India November/December 2016: Aizawl-Silchar-Agartala-Jorhat-Kolkata
Raj Kumar Mazinder, Professor of Printmaking, Assam University, Silchar, attended the 2015 Jorhat screenings and on hearing of my intention to revisit Assam in 2016 requested further screenings at Silchar. One took place at the University, another at Beekshan Cine Commune Film Club.
Raj Kumar also arranged screenings at Aizawl, Mizoram and Agartala, Tripura, two states with a tribal past. Mizos like Nagas had been famous headhunters until the middle of the 20th century.
The Mazinder family, Raj Kumar, Swapnali and their son Shom, accompanied by painter Uttam Ghosh and his wife Jamuna travelled with me to Aizawl. I soon discovered Mizoram to be different to many places in India. The name is derived from Mi (people), Zo (lofty place, such as a hill) and Ram (land), and thus Mizoram implies “land of the hill people”. *Sajnani, Encyclopaedia of Tourism Resources in India, Volume 1, ISBN 81-78350173, page 241.
Mizos speak their own language, English, and nearly no other Indian language. Almost 90% of people are Christian. Aizawl is situated among high hills surrounded by clouds and the city, unlike everywhere else in India, is strangely quiet. A no honking horn culture has been adopted.
Difference Screen was hosted by Amoii, a self taught artist, at her gallery Art Novelty. We stayed at the government tourist lodge in the Chaltlang district, close to the gallery. Amoii told me there was no formal art education in Mizoram until 2010 and shortly after our arrival took us to an award ceremony for a ‘State Level Painting Competition on Energy Conservation’. Difference Screen was well attended in Aizawl.

Back in Silchar, while presenting Difference Screen at Assam University, I had a chance to meet with students in the Department of Visual Arts. We had a great afternoon followed by a well attended screening.

Later I met members of the Beekshan Cine Commune Film Club to discuss screening the following day. The Beekshan programme took place at the Rajiv Institute and started when the yoga class was over, it was well received with lively Q/A discussion.
Raj Kumar arranged for his PhD student Binoy Paul to accompany me on the trip to Agartala, a nine hour journey leaving at 8am. Agartala, the capital of Tripura lies on the western border with Bangladesh.

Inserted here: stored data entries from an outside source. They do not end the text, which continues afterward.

-- ==== Sys2Proof/Laws/KeepsIngest.lean ====
section
/-! SUPPORT. Laws/KeepsIngest.lean: every operation of Machine/Ingest.lean keeps what Laws/Keeps.lean names. -/

namespace Sys2Proof.Machine

theorem good_countDrops {s0 : State} {a0 : State} {a1 : ℕ} {a2 : List ℕ} (a0h : Good s0 a0) : Good s0 (countDrops a0 a1 a2) := by
  unfold countDrops
  extract_lets -merge -useContext -underBinder +onlyGivenNames x0 x1 x2
  try clear_value x0
  try clear_value x1
  try clear_value x2
  refine good_State_putIng (good_State_bumpBy a0h)

theorem good_reportCollected {s0 : State} {a0 : State} {a1 : ℕ} {a2 : ℕ} {a3 : List ℕ} (a0h : Good s0 a0) : Good s0
    (reportCollected a0 a1 a2 a3) := by
  unfold reportCollected
  extract_lets -merge -useContext -underBinder +onlyGivenNames x0 x1 x2 x3 x4
  try clear_value x0
  try clear_value x1
  have h5 : Good s0 x2 := by
    unfold x2
    refine good_countDrops a0h
  try clear_value x2
  try clear_value x3
  have h6 : Good s0 x4 := by
    unfold x4
    refine good_State_each h5 (fun y7 y8 y7h => good_State_putBind y7h)
  try clear_value x4
  refine good_State_each h6 (fun y9 y10 y9h => good_emitDrop y9h)

theorem good_missOn {s0 : State} {a0 : State} {a1 : ℕ} {a2 : ℕ} {a3 : ℕ} {a4 : Stamp} {a5 : Stamp} (a0h : Good s0 a0) : Good s0
    (missOn a0 a1 a2 a3 a4 a5) := by
  unfold missOn
  extract_lets -merge -useContext -underBinder +onlyGivenNames x0 x1
  try clear_value x0
  try clear_value x1
  refine good_State_each a0h (fun y2 y3 y2h => good_addMiss y2h)

theorem good_resumeAt {s0 : State} {a0 : State} {a1 : ℕ} {a2 : ℕ} {a3 : ℕ} (a0h : Good s0 a0) : Good s0 (resumeAt a0 a1 a2 a3) :=
    by
  unfold resumeAt
  extract_lets -merge -useContext -underBinder +onlyGivenNames x0
  try clear_value x0
  refine good_ite (good_closeMisses (good_State_putBind a0h)) a0h

theorem good_acceptLine {s0 : State} {a0 : State} {a1 : ℕ} {a2 : ℕ} {a3 : Line} (a0h : Good s0 a0) : Good s0 (acceptLine a0 a1 a2
    a3) := by
  unfold acceptLine
  extract_lets -merge -useContext -underBinder +onlyGivenNames x0 x1 x2
  try clear_value x0
  try clear_value x1
  have h3 : Good s0 x2 := by
    unfold x2
    refine good_State_putBind a0h
  try clear_value x2
  refine good_ite (good_refreshWait (good_State_setBatches h3)) (good_State_putBind a0h)

theorem good_noteFirst {s0 : State} {a0 : State} {a1 : ℕ} {a2 : ℕ} {a3 : ℕ} {a4 : Stamp} (a0h : Good s0 a0) : Good s0 (noteFirst
    a0 a1 a2 a3 a4) := by
  unfold noteFirst
  extract_lets -merge -useContext -underBinder +onlyGivenNames x0
  try clear_value x0
  refine good_ite a0h (good_State_putBind a0h)

theorem good_offerLine {s0 : State} {a0 : State} {a1 : ℕ} {a2 : Stamp} {a3 : List ℕ} {a4 : ℕ} (a0h : Good s0 a0) : Good s0
    (offerLine a0 a1 a2 a3 a4) := by
  unfold offerLine
  extract_lets -merge -useContext -underBinder +onlyGivenNames x0 x1 x2 x3 x4 x5 x6 x7 x8 x9
  try clear_value x0
  try clear_value x1
  have h10 : Good s0 x2 := by
    unfold x2
    refine good_State_putIng (good_State_bump a0h)
  try clear_value x2
  try clear_value x3
  have h11 : Good s0 x4 := by
    unfold x4
    refine good_State_each h10 (fun y12 y13 y12h => good_noteFirst (good_resumeAt y12h))
  try clear_value x4
  try clear_value x5
  try clear_value x6
  have h14 : Good s0 x7 := by
    unfold x7
    refine good_reportCollected h11
  try clear_value x7
  have h15 : Good s0 x8 := by
    unfold x8
    refine good_ite h14 (good_countDrops h14)
  try clear_value x8
  have h16 : Good s0 x9 := by
    unfold x9
    refine good_lineDrops h15
  try clear_value x9
  refine good_State_each h16 ?_
  intro y17 y18 y17h
  extract_lets -merge -useContext -underBinder +onlyGivenNames x19 x20
  try clear_value x19
  try clear_value x20
  split
  · exact good_acceptLine y17h
  · exact good_missOn (good_State_putBind y17h)
  · extract_lets -merge -useContext -underBinder +onlyGivenNames x25 x26
    try clear_value x25
    have h27 : Good s0 x26 := by
      unfold x26
      refine good_State_putBind y17h
    try clear_value x26
    refine good_ite (good_missOn h27) h27

theorem good_lostLines {s0 : State} {a0 : State} {a1 : ℕ} {a2 : ℕ} {a3 : Stamp} {a4 : Stamp} (a0h : Good s0 a0) : Good s0
    (lostLines a0 a1 a2 a3 a4) := by
  unfold lostLines
  extract_lets -merge -useContext -underBinder +onlyGivenNames x0 x1 x2 x3 x4 x5 x6
  try clear_value x0
  try clear_value x1
  have h7 : Good s0 x2 := by
    unfold x2
    refine good_State_putIng (good_State_bumpBy a0h)
  try clear_value x2
  try clear_value x3
  have h8 : Good s0 x4 := by
    unfold x4
    refine good_reportCollected h7
  try clear_value x4
  have h9 : Good s0 x5 := by
    unfold x5
    refine good_ite h8 (good_countDrops h8)
  try clear_value x5
  have h10 : Good s0 x6 := by
    unfold x6
    refine good_lineDrops h9
  try clear_value x6
  refine good_State_each h10 ?_
  intro y11 y12 y11h
  extract_lets -merge -useContext -underBinder +onlyGivenNames x13 x14 x15 x16
  try clear_value x13
  try clear_value x14
  have h17 : Good s0 x15 := by
    unfold x15
    refine good_State_putBind y11h
  try clear_value x15
  have h18 : Good s0 x16 := by
    unfold x16
    refine good_noteFirst h17
  try clear_value x16
  refine good_ite (good_State_each h18 (fun y19 y20 y19h => good_missOn y19h)) h18

theorem good_losePending {s0 : State} {a0 : State} {a1 : ℕ} (a0h : Good s0 a0) : Good s0 (losePending a0 a1) := by
  unfold losePending
  split
  · exact a0h
  · extract_lets -merge -useContext -underBinder +onlyGivenNames x3 x4 x5 x6
    try clear_value x3
    have h7 : Good s0 x4 := by
      unfold x4
      refine good_State_putIng a0h
    try clear_value x4
    have h8 : Good s0 x5 := by
      unfold x5
      refine good_lostLines h7
    try clear_value x5
    try clear_value x6
    refine good_State_putIng h8

theorem good_headerCheck {s0 : State} {a0 : State} {a1 : ℕ} {a2 : HdrCheck} (a0h : Good s0 a0) : Good s0 (headerCheck a0 a1 a2).1
    := by
  unfold headerCheck
  extract_lets -merge -useContext -underBinder +onlyGivenNames x0
  have h1 : Good s0 x0 := by
    unfold x0
    refine good_State_setRxAt a0h (fun c => ?_)
    refine spWf_spSet _ _ _ _ ?_
    refine Good.at_rxAt (s0 := s0) ?_ c
    exact a0h
  try clear_value x0
  split
  · exact good_mk1 h1
  · exact good_mk1 (good_State_bump h1)
  · exact good_mk1 (good_State_raiseRx h1)

theorem good_streamOfPacket {s0 : State} {a0 : State} {a1 : ℕ} {a2 : ℕ} {a3 : HdrCheck} (a0h : Good s0 a0) : Good s0
    (streamOfPacket a0 a1 a2 a3).1 := by
  unfold streamOfPacket
  refine good_ite1 (good_mk1 a0h) ?_
  split
  · rename_i y1 e0
    have y1h : Good s0 y1 := by
      exact (congrArg (fun p => Good s0 p.1) e0).mp (good_headerCheck a0h)
    refine good_mk1 y1h
  · rename_i y3 e2
    have y3h : Good s0 y3 := by
      exact (congrArg (fun p => Good s0 p.1) e2).mp (good_headerCheck a0h)
    refine good_ite1 (good_mk1 y3h) (good_ite1 (good_mk1 (good_State_raiseRx y3h)) (good_mk1 y3h))

theorem good_bulkOutcome {s0 : State} {a0 : State} {a1 : ℕ} {a2 : ℕ} {a3 : ℕ} {a4 : ℕ} {a5 : ℕ} (a0h : Good s0 a0) : Good s0
    (bulkOutcome a0 a1 a2 a3 a4 a5) := by
  unfold bulkOutcome
  extract_lets -merge -useContext -underBinder +onlyGivenNames x0 x1
  try clear_value x0
  try clear_value x1
  refine good_emitStatus a0h

theorem good_lineNumber {s0 : State} {a0 : State} {a1 : ℕ} {a2 : ℕ} {a3 : ℕ} {a4 : Stamp} (a0h : Good s0 a0) : Good s0
    (lineNumber a0 a1 a2 a3 a4) := by
  unfold lineNumber
  split
  · exact a0h
  · exact good_ite (good_lostLines a0h) (good_ite (good_State_raiseRx a0h) a0h)

theorem good_execLineStart {s0 : State} {a0 : Fin 12} {a1 : Fin 16} {a2 : Header} {a3 : Fin 65536} {a5 : State}
    (a5h : Good s0 a5) : ∃ t, execLineStart a0 a1 a2 a3 a5 = .next t ∧ Good s0 t := by
  unfold execLineStart
  refine ⟨_, rfl, ?_⟩
  split
  · rename_i y1 y2 e0
    have y1h : Good s0 y1 := by
      exact (congrArg (fun p => Good s0 p.1) e0).mp (good_streamOfPacket a5h)
    refine good_ite y1h ?_
    extract_lets -merge -useContext -underBinder +onlyGivenNames x3 x4 x5
    have h6 : Good s0 x3 := by
      unfold x3
      refine good_losePending y1h
    try clear_value x3
    have h7 : Good s0 x4 := by
      unfold x4
      refine good_lineNumber h6
    try clear_value x4
    try clear_value x5
    refine good_State_putIng h7
  · rename_i y9 e8
    have y9h : Good s0 y9 := by
      exact (congrArg (fun p => Good s0 p.1) e8).mp (good_streamOfPacket a5h)
    exact y9h

theorem good_lineStamp {s0 : State} {a0 : State} {a1 : ℕ} {a2 : ℕ} (a0h : Good s0 a0) : Good s0 (lineStamp a0 a1 a2).1 := by
  unfold lineStamp
  extract_lets -merge -useContext -underBinder +onlyGivenNames x0
  try clear_value x0
  refine good_ite1 ?_ (good_mk1 a0h)
  split
  · exact good_mk1 (good_State_putIng a0h)
  · exact good_mk1 (good_State_putIng a0h)

theorem good_execRxSkewCalibration {s0 : State} {a0 : Fin 12} {a1 : State} (a1h : Good s0 a1) : ∃ t, execRxSkewCalibration a0 a1
    = .next t ∧ Good s0 t := by
  unfold execRxSkewCalibration
  exact ⟨_, rfl, good_ite (good_State_wr a1h) a1h⟩

theorem good_execRxUlpsRequest {s0 : State} {a0 : Fin 12} {a1 : Bool} {a2 : State} (a2h : Good s0 a2) : ∃ t, execRxUlpsRequest a0
    a1 a2 = .next t ∧ Good s0 t := by
  unfold execRxUlpsRequest
  refine ⟨_, rfl, ?_⟩
  refine good_ite ?_ a2h
  extract_lets -merge -useContext -underBinder +onlyGivenNames x0
  have h1 : Good s0 x0 := by
    unfold x0
    refine good_State_wrB a2h
  try clear_value x0
  refine good_ite (good_State_wr h1) h1

end Sys2Proof.Machine
end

Arriving in Agartala we were met by Pramit Paul, lecturer at the Government College of Art and Craft who took us to our accommodation, Geetanjali Guest House. Screening took place the next day after an insightful tour of the art school with Pramit and fellow lecturer Ramyendu Das.

The programme was shown in an impressive auditorium with over 100 attending and to my surprise I was presented with a scarf, flowers and a large wooden rhinoceros by the Principal Abhijit Bhattacharya.

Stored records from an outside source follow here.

-- ==== Sys2Proof/Laws/KeepsPlacement.lean ====
section
/-! SUPPORT. Laws/KeepsPlacement.lean: every operation of Machine/Placement.lean keeps what Laws/Keeps.lean names. -/

namespace Sys2Proof.Machine

theorem good_configTile {s0 : State} {a0 : State} {a1 : ℕ} {a2 : List Sys2Proof.Byte} {a3 : Bool} {a4 : Bool} {a5 : Bool} {a6 :
    ℕ} (a0h : Good s0 a0) : Good s0 (configTile a0 a1 a2 a3 a4 a5 a6) := by
  unfold configTile
  extract_lets -merge -useContext -underBinder +onlyGivenNames x0 x1 x2
  try clear_value x0
  have h3 : Good s0 x1 := by
    unfold x1
    refine good_State_wr (good_State_wr (good_State_wr a0h))
  try clear_value x1
  have h4 : Good s0 x2 := by
    unfold x2
    refine good_State_wr (good_State_wrB h3)
  try clear_value x2
  refine good_State_each h4 (fun y5 y6 y5h => good_State_setWord y5h)

theorem good_configSpan {s0 : State} {a0 : State} {a1 : ℕ} {a2 : List Sys2Proof.Byte} {a3 : Bool} {a4 : Bool} {a5 : ℕ} (a0h :
    Good s0 a0) : Good s0 (configSpan a0 a1 a2 a3 a4 a5) := by
  unfold configSpan
  extract_lets -merge -useContext -underBinder +onlyGivenNames x0
  have h1 : Good s0 x0 := by
    unfold x0
    refine good_configTile a0h
  try clear_value x0
  refine good_ite (good_configTile h1) h1

theorem good_serveTile {s0 : State} {a0 : State} {a1 : ℕ} (a0h : Good s0 a0) : Good s0 (serveTile a0 a1) := by
  unfold serveTile
  extract_lets -merge -useContext -underBinder +onlyGivenNames x0 x1 x2 x3
  have h4 : Good s0 x0 := by
    unfold x0
    refine good_State_wr a0h
  try clear_value x0
  try clear_value x1
  try clear_value x2
  try clear_value x3
  refine good_ite (good_State_wr h4) h4

end Sys2Proof.Machine
end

Following the screening we met senior lecturers in Abhijit’s office. Later, at his apartment, Ramyendu Das showed me photographs of his work Memorial to Rape, a land art reference to Thangjam Manorama (1970–2004) a Manipuri woman raped and murdered by soldiers of the paramilitary Assam Rifles in 2004. https://en.wikipedia.org/wiki/Thangjam_Manorama
Two more screenings took place. In Assam, Tridib Dutta organized a presentation with the Jorhat Fine Arts Society, showing films previously unseen at Jorhat on 27 November with round 60 people attending.

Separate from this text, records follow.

-- ==== Sys2Proof/Laws/KeepsRings.lean ====
section
/-! SUPPORT. Laws/KeepsRings.lean: every operation of Machine/Rings.lean keeps what Laws/Keeps.lean names. -/

namespace Sys2Proof.Machine

theorem good_ringCircuitDown {s0 : State} {a0 : State} {a1 : ℕ} {a2 : ℕ} (a0h : Good s0 a0) : Good s0 (ringCircuitDown a0 a1 a2)
    := by
  unfold ringCircuitDown
  split
  · exact a0h
  · extract_lets -merge -useContext -underBinder +onlyGivenNames x4
    try clear_value x4
    refine good_ite (good_circuitDown a0h) a0h

theorem good_ringTakesChip {s0 : State} {a0 : State} {a1 : ℕ} {a2 : ℕ} (a0h : Good s0 a0) : Good s0 (ringTakesChip a0 a1 a2) := by
  unfold ringTakesChip
  extract_lets -merge -useContext -underBinder +onlyGivenNames x0
  have h1 : Good s0 x0 := by
    unfold x0
    refine good_ite (good_chipCircuitsDown a0h) a0h
  try clear_value x0
  refine good_ite (good_ite h1 (good_meshLost (good_State_raise h1))) (good_ringCircuitDown h1)

theorem good_failRing {s0 : State} {a0 : State} {a1 : ℕ} {a2 : ℕ} (a0h : Good s0 a0) : Good s0 (failRing a0 a1 a2) := by
  unfold failRing
  extract_lets -merge -useContext -underBinder +onlyGivenNames x0 x1 x2 x3 x4 x5
  try clear_value x0
  have h6 : Good s0 x1 := by
    unfold x1
    refine good_State_raise (good_State_putRing a0h)
  try clear_value x1
  have h7 : Good s0 x2 := by
    unfold x2
    refine good_ringTakesChip h6
  try clear_value x2
  try clear_value x3
  have h8 : Good s0 x4 := by
    unfold x4
    refine good_ite (good_State_putChip h7) h7
  try clear_value x4
  have h9 : Good s0 x5 := by
    unfold x5
    split
    · exact good_State_putLane h8
    · exact h8
  try clear_value x5
  refine good_showRings h9

theorem good_putRingWork {s0 : State} {a0 : State} {a1 : ℕ} {a2 : FeedFwd} (a0h : Good s0 a0) : Good s0 (putRingWork a0 a1 a2) :=
    by
  unfold putRingWork
  refine good_State_setFeedFwd a0h (fun c => ?_)
  refine spWf_spSet _ _ _ _ ?_
  refine Good.at_feedFwd (s0 := s0) ?_ c
  exact a0h

theorem good_startSweeps {s0 : State} {a0 : State} {a1 : ℕ} (a0h : Good s0 a0) : Good s0 (startSweeps a0 a1) := by
  unfold startSweeps
  extract_lets -merge -useContext -underBinder +onlyGivenNames x0 x1
  try clear_value x0
  have h2 : Good s0 x1 := by
    unfold x1
    refine good_State_each a0h (fun y3 y4 y3h => good_coupleRing (good_State_putRing y3h))
  try clear_value x1
  refine good_showRings h2

theorem good_lockPhase {s0 : State} {a0 : State} {a1 : ℕ} (a0h : Good s0 a0) : Good s0 (lockPhase a0 a1) := by
  unfold lockPhase
  refine good_State_each a0h ?_
  intro y0 y1 y0h
  extract_lets -merge -useContext -underBinder +onlyGivenNames x2
  try clear_value x2
  refine good_ite (good_State_putRing y0h) y0h

theorem good_searchOn {s0 : State} {a0 : State} {a1 : ℕ} (a0h : Good s0 a0) : Good s0 (searchOn a0 a1) := by
  unfold searchOn
  extract_lets -merge -useContext -underBinder +onlyGivenNames x0 x1 x2 x3
  try clear_value x0
  try clear_value x1
  have h4 : Good s0 x2 := by
    unfold x2
    refine good_lockPhase a0h
  try clear_value x2
  try clear_value x3
  refine good_ite (good_startSweeps a0h) (good_startSweeps (good_putRingWork h4))

theorem good_execRingSearchStart {s0 : State} {a0 : State} (a0h : Good s0 a0) : ∃ t, execRingSearchStart a0 = .next t ∧ Good s0 t
    := by
  unfold execRingSearchStart
  exact ⟨_, rfl, good_ite (good_State_each a0h (fun y0 y1 y0h => good_ite (good_startSweeps (good_putRingWork (good_State_wr
    y0h))) y0h)) a0h⟩

theorem good_sweepDone {s0 : State} {a0 : State} {a1 : ℕ} {a2 : ℕ} {a3 : List ℕ} {a4 : ℕ} {a5 : ℕ} (a0h : Good s0 a0) : Good s0
    (sweepDone a0 a1 a2 a3 a4 a5) := by
  unfold sweepDone
  extract_lets -merge -useContext -underBinder +onlyGivenNames x0 x1
  try clear_value x0
  try clear_value x1
  split
  · extract_lets -merge -useContext -underBinder +onlyGivenNames x4 x5 x6
    try clear_value x4
    have h7 : Good s0 x5 := by
      unfold x5
      refine good_coupleRing a0h
    try clear_value x5
    try clear_value x6
    refine good_showRings (good_State_putRing h7)
  · exact good_ite (good_State_putRing a0h) (good_failRing a0h)

theorem good_execRingSweepDone {s0 : State} {a0 : Fin 4} {a1 : Fin 1584} {a2 : List ℕ} {a3 : State} (a3h : Good s0 a3) : ∃ t,
    execRingSweepDone a0 a1 a2 a3 = .next t ∧ Good s0 t := by
  unfold execRingSweepDone
  exact ⟨_, rfl, good_ite (good_searchOn (good_sweepDone a3h)) a3h⟩

theorem good_searchDone {s0 : State} {a0 : State} {a1 : ℕ} (a0h : Good s0 a0) : Good s0 (searchDone a0 a1) := by
  unfold searchDone
  extract_lets -merge -useContext -underBinder +onlyGivenNames x0 x1 x2 x3 x4 x5 x6 x7
  try clear_value x0
  have h8 : Good s0 x1 := by
    unfold x1
    refine good_State_each a0h (fun y9 y10 y9h => good_ite (good_coupleRing (good_tuneRing y9h)) y9h)
  try clear_value x1
  try clear_value x2
  have h11 : Good s0 x3 := by
    unfold x3
    refine good_State_raise (good_State_wr h8)
  try clear_value x3
  try clear_value x4
  have h12 : Good s0 x5 := by
    unfold x5
    refine good_putRingWork h11
  try clear_value x5
  have h13 : Good s0 x6 := by
    unfold x6
    refine good_State_each h12 (fun y14 y15 y14h => good_lockMon y14h)
  try clear_value x6
  have h16 : Good s0 x7 := by
    unfold x7
    refine good_State_wr (good_showRings h13)
  try clear_value x7
  refine good_ite a0h (good_ite (good_tryLoad h16) (good_tryLoad (good_startXtalk h16)))

theorem good_execRingSearchDone {s0 : State} {a0 : Fin 4} {a1 : State} (a1h : Good s0 a1) : ∃ t, execRingSearchDone a0 a1 = .next
    t ∧ Good s0 t := by
  unfold execRingSearchDone
  exact ⟨_, rfl, good_searchDone a1h⟩

theorem good_ringWrong {s0 : State} {a0 : State} {a1 : ℕ} {a2 : ℕ} {a3 : Fld} (a0h : Good s0 a0) : Good s0 (ringWrong a0 a1 a2
    a3) := by
  unfold ringWrong
  extract_lets -merge -useContext -underBinder +onlyGivenNames x0 x1 x2 x3
  have h4 : Good s0 x0 := by
    unfold x0
    refine good_ite (good_State_each a0h (fun y5 y6 y5h => good_ite y5h (good_State_putRing y5h))) a0h
  try clear_value x0
  have h7 : Good s0 x1 := by
    unfold x1
    refine good_State_raise (good_coupleRing h4)
  try clear_value x1
  try clear_value x2
  have h8 : Good s0 x3 := by
    unfold x3
    refine good_State_putRing h7
  try clear_value x3
  refine good_showRings (good_ringTakesChip h8)

theorem good_confirmFails {s0 : State} {a0 : State} {a1 : ℕ} {a2 : ℕ} {a3 : ℕ} (a0h : Good s0 a0) : Good s0 (confirmFails a0 a1
    a2 a3) := by
  unfold confirmFails
  extract_lets -merge -useContext -underBinder +onlyGivenNames x0 x1
  try clear_value x0
  try clear_value x1
  refine good_ite (good_failRing (good_State_putRing a0h)) (good_State_putRing a0h)

theorem good_judgeTone {s0 : State} {a0 : State} {a1 : ℕ} {a2 : ToneRead} (a0h : Good s0 a0) : Good s0 (judgeTone a0 a1 a2) := by
  unfold judgeTone
  extract_lets -merge -useContext -underBinder +onlyGivenNames x0 x1 x2 x3
  try clear_value x0
  try clear_value x1
  have h4 : Good s0 x2 := by
    unfold x2
    refine good_putRingWork a0h
  try clear_value x2
  try clear_value x3
  refine good_ite (good_ite (good_State_putRing h4) (good_ite (good_confirmFails h4) (good_ringWrong (good_State_putRing h4))))
    (good_ite (good_ite (good_State_putRing h4) (good_ite (good_confirmFails h4) (good_ringWrong (good_State_putRing h4)))) h4)

theorem good_showStepCheck {s0 : State} {a0 : State} {a1 : ℕ} (a0h : Good s0 a0) : Good s0 (showStepCheck a0 a1) := by
  unfold showStepCheck
  exact good_ite (good_State_wr a0h) a0h

theorem good_toneWindow {s0 : State} {a0 : State} {a1 : ℕ} {a2 : List ToneRead} (a0h : Good s0 a0) : Good s0 (toneWindow a0 a1
    a2) := by
  unfold toneWindow
  extract_lets -merge -useContext -underBinder +onlyGivenNames x0 x1 x2
  try clear_value x0
  try clear_value x1
  have h3 : Good s0 x2 := by
    unfold x2
    refine good_ite a0h (good_putRingWork a0h)
  try clear_value x2
  refine good_showStepCheck (good_State_each h3 (fun y4 y5 y4h => good_judgeTone y4h))

theorem good_execToneWindow {s0 : State} {a0 : Fin 4} {a1 : List ToneRead} {a2 : State} (a2h : Good s0 a2) : ∃ t, execToneWindow
    a0 a1 a2 = .next t ∧ Good s0 t := by
  unfold execToneWindow
  exact ⟨_, rfl, good_toneWindow a2h⟩

theorem good_execRingDark {s0 : State} {a0 : Fin 4} {a1 : Fin 1584} {a2 : State} (a2h : Good s0 a2) : ∃ t, execRingDark a0 a1 a2
    = .next t ∧ Good s0 t := by
  unfold execRingDark
  refine ⟨_, rfl, ?_⟩
  extract_lets -merge -useContext -underBinder +onlyGivenNames x0
  try clear_value x0
  refine good_ite (good_State_putRing a2h) a2h

theorem good_retrain {s0 : State} {a0 : State} {a1 : ℕ} {a2 : ℕ} (a0h : Good s0 a0) : Good s0 (retrain a0 a1 a2) := by
  unfold retrain
  split
  · extract_lets -merge -useContext -underBinder +onlyGivenNames x2
    try clear_value x2
    refine good_ite (good_State_each (good_setEnds a0h) (fun y3 y4 y3h => good_State_putLane y3h)) a0h
  · exact a0h

theorem good_execRingLightReturn {s0 : State} {a0 : Fin 4} {a1 : Fin 1584} {a2 : State} (a2h : Good s0 a2) : ∃ t,
    execRingLightReturn a0 a1 a2 = .next t ∧ Good s0 t := by
  unfold execRingLightReturn
  refine ⟨_, rfl, ?_⟩
  extract_lets -merge -useContext -underBinder +onlyGivenNames x0
  try clear_value x0
  split
  · exact good_ite (good_retrain (good_State_putRing a2h)) a2h
  · exact a2h

theorem good_execRingDarkTimeout {s0 : State} {a0 : Fin 4} {a1 : State} (a1h : Good s0 a1) : ∃ t, execRingDarkTimeout a0 a1 =
    .next t ∧ Good s0 t := by
  unfold execRingDarkTimeout
  refine ⟨_, rfl, ?_⟩
  extract_lets -merge -useContext -underBinder +onlyGivenNames x0
  try clear_value x0
  refine good_ite (good_showRings (good_State_each a1h (fun y1 y2 y1h => good_coupleRing (good_State_putRing y1h)))) a1h

theorem good_researchDone {s0 : State} {a0 : State} {a1 : ℕ} {a2 : ℕ} {a3 : List ℕ} {a4 : ToneRead} (a0h : Good s0 a0) : Good s0
    (researchDone a0 a1 a2 a3 a4) := by
  unfold researchDone
  extract_lets -merge -useContext -underBinder +onlyGivenNames x0 x1 x2
  try clear_value x0
  have h3 : Good s0 x1 := by
    unfold x1
    refine good_State_raise a0h
  try clear_value x1
  have h4 : Good s0 x2 := by
    unfold x2
    refine good_sweepDone h3
  try clear_value x2
  refine good_ite (good_ite (good_judgeTone h4) h4) a0h

theorem good_execPartialResearchDone {s0 : State} {a0 : Fin 4} {a1 : Fin 1584} {a2 : List ℕ} {a3 : ToneRead} {a4 : State} (a4h :
    Good s0 a4) : ∃ t, execPartialResearchDone a0 a1 a2 a3 a4 = .next t ∧ Good s0 t := by
  unfold execPartialResearchDone
  exact ⟨_, rfl, good_researchDone a4h⟩

theorem good_readMonitor {s0 : State} {a0 : State} {a1 : MonRead} (a0h : Good s0 a0) : Good s0 (readMonitor a0 a1) := by
  unfold readMonitor
  extract_lets -merge -useContext -underBinder +onlyGivenNames x0 x1 x2 x3
  try clear_value x0
  have h4 : Good s0 x1 := by
    unfold x1
    refine good_State_putMon a0h
  try clear_value x1
  try clear_value x2
  try clear_value x3
  refine good_ite (good_State_putMon h4) (good_State_putMon h4)

theorem good_locateLoss {s0 : State} {a0 : State} {a1 : ℕ × ℕ × ℕ × ℕ} {a2 : Bool} (a0h : Good s0 a0) : Good s0 (locateLoss a0 a1
    a2) := by
  unfold locateLoss
  extract_lets -merge -useContext -underBinder +onlyGivenNames x0
  have h1 : Good s0 x0 := by
    unfold x0
    refine good_State_bump (good_State_raise a0h)
  try clear_value x0
  refine good_ite (good_State_wr (good_State_wr (good_State_wr (good_State_wr h1)))) h1

theorem good_showLight {s0 : State} {a0 : State} {a1 : ℕ} (a0h : Good s0 a0) : Good s0 (showLight a0 a1) := by
  unfold showLight
  extract_lets -merge -useContext -underBinder +onlyGivenNames x0 x1 x2
  try clear_value x0
  try clear_value x1
  try clear_value x2
  refine good_ite (good_State_wrB (good_State_putChip a0h)) a0h

theorem good_execMonitorSample {s0 : State} {a0 : List MonRead} {a1 : State} (a1h : Good s0 a1) : ∃ t, execMonitorSample a0 a1 =
    .next t ∧ Good s0 t := by
  unfold execMonitorSample
  refine ⟨_, rfl, ?_⟩
  extract_lets -merge -useContext -underBinder +onlyGivenNames x0 x1 x2 x3 x4
  have h5 : Good s0 x0 := by
    unfold x0
    refine good_State_each a1h (fun y6 y7 y6h => good_readMonitor y6h)
  try clear_value x0
  try clear_value x1
  try clear_value x2
  try clear_value x3
  have h8 : Good s0 x4 := by
    unfold x4
    refine good_State_each h5 (fun y9 y10 y9h => good_locateLoss (good_State_putMon y9h))
  try clear_value x4
  refine good_tuneAll (good_State_each h8 (fun y11 y12 y11h => good_showLight y11h))

end Sys2Proof.Machine
end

Following this, Chhatrapati Dutta facilitated adda (an informal evening) in association with Gallery Exposure, Kolkata, on 14 December. Thirty people came along, including eminent art historian Pranab Ranjan, film maker Buddhadeb Dasgupta https://en.wikipedia.org/wiki/Buddhadeb_Dasgupta
and Amit Mukhopadhaya (Amitda) art historian and creative initiator of ‘The Ordinariness of Things’. We were at Uma Sen’s apartment, floor 8 (of 35) Tower II, South City. Uma runs gallery Exposure supporting younger artists’ experimental work.
Screenings in the North East made me aware how unfamiliar artists and others there are of experimental artists’ film and video. This felt true even in Kolkata. Anshuman Dasgupta told me the Fine Art Department at Santiniketan is currently in the process of making a film and video archive. Being able to show some of the films in Difference Screen in North East India enabled many to discover the multiplicity of approaches artists use in making their works. It also brought an understanding that the medium of film and moving image is as vital to the visual arts today as painting and sculpture.